## Aim of the exercise
Write down, unchanged, the entries from the first line through the line holding "def execPacketSend (port". Include no other line.

## Entries shown
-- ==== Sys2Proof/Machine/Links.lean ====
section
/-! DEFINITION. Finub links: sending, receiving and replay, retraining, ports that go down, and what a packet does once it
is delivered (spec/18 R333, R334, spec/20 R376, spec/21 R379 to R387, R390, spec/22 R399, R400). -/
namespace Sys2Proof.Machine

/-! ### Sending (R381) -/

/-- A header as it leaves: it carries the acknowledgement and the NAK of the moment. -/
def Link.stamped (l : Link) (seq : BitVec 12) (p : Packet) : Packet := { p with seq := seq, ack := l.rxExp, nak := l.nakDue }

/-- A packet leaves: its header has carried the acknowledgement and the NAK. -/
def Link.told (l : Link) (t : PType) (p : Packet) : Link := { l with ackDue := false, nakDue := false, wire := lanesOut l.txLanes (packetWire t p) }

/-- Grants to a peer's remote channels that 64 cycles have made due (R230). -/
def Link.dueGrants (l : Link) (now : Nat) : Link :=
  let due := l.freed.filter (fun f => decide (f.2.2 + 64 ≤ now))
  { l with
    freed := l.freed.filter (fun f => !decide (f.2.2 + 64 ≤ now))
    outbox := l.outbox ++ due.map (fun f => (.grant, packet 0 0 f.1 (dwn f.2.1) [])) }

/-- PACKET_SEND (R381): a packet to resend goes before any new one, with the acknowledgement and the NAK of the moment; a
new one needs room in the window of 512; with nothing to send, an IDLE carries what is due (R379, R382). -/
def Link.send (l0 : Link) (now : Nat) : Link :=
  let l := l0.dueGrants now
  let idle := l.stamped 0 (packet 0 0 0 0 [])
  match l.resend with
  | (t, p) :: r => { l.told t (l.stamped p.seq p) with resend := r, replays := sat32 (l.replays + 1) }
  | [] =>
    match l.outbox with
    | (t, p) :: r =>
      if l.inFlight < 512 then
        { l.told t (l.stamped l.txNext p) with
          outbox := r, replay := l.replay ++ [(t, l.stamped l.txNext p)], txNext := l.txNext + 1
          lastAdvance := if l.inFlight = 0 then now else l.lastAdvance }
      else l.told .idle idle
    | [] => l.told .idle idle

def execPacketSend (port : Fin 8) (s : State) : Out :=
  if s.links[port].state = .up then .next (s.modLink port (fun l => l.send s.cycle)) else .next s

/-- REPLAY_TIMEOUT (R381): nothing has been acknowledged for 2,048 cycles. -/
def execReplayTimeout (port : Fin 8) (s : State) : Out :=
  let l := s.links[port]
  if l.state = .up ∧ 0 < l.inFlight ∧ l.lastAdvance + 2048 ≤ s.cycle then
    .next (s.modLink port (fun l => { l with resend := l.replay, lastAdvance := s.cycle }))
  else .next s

## Result of the task
-- ==== Sys2Proof/Machine/Links.lean ====
section
/-! DEFINITION. Finub links: sending, receiving and replay, retraining, ports that go down, and what a packet does once it
is delivered (spec/18 R333, R334, spec/20 R376, spec/21 R379 to R387, R390, spec/22 R399, R400). -/
namespace Sys2Proof.Machine

/-! ### Sending (R381) -/

/-- A header as it leaves: it carries the acknowledgement and the NAK of the moment. -/
def Link.stamped (l : Link) (seq : BitVec 12) (p : Packet) : Packet := { p with seq := seq, ack := l.rxExp, nak := l.nakDue }

/-- A packet leaves: its header has carried the acknowledgement and the NAK. -/
def Link.told (l : Link) (t : PType) (p : Packet) : Link := { l with ackDue := false, nakDue := false, wire := lanesOut l.txLanes (packetWire t p) }

/-- Grants to a peer's remote channels that 64 cycles have made due (R230). -/
def Link.dueGrants (l : Link) (now : Nat) : Link :=
  let due := l.freed.filter (fun f => decide (f.2.2 + 64 ≤ now))
  { l with
    freed := l.freed.filter (fun f => !decide (f.2.2 + 64 ≤ now))
    outbox := l.outbox ++ due.map (fun f => (.grant, packet 0 0 f.1 (dwn f.2.1) [])) }

/-- PACKET_SEND (R381): a packet to resend goes before any new one, with the acknowledgement and the NAK of the moment; a
new one needs room in the window of 512; with nothing to send, an IDLE carries what is due (R379, R382). -/
def Link.send (l0 : Link) (now : Nat) : Link :=
  let l := l0.dueGrants now
  let idle := l.stamped 0 (packet 0 0 0 0 [])
  match l.resend with
  | (t, p) :: r => { l.told t (l.stamped p.seq p) with resend := r, replays := sat32 (l.replays + 1) }
  | [] =>
    match l.outbox with
    | (t, p) :: r =>
      if l.inFlight < 512 then
        { l.told t (l.stamped l.txNext p) with
          outbox := r, replay := l.replay ++ [(t, l.stamped l.txNext p)], txNext := l.txNext + 1
          lastAdvance := if l.inFlight = 0 then now else l.lastAdvance }
      else l.told .idle idle
    | [] => l.told .idle idle

def execPacketSend (port : Fin 8) (s : State) : Out :=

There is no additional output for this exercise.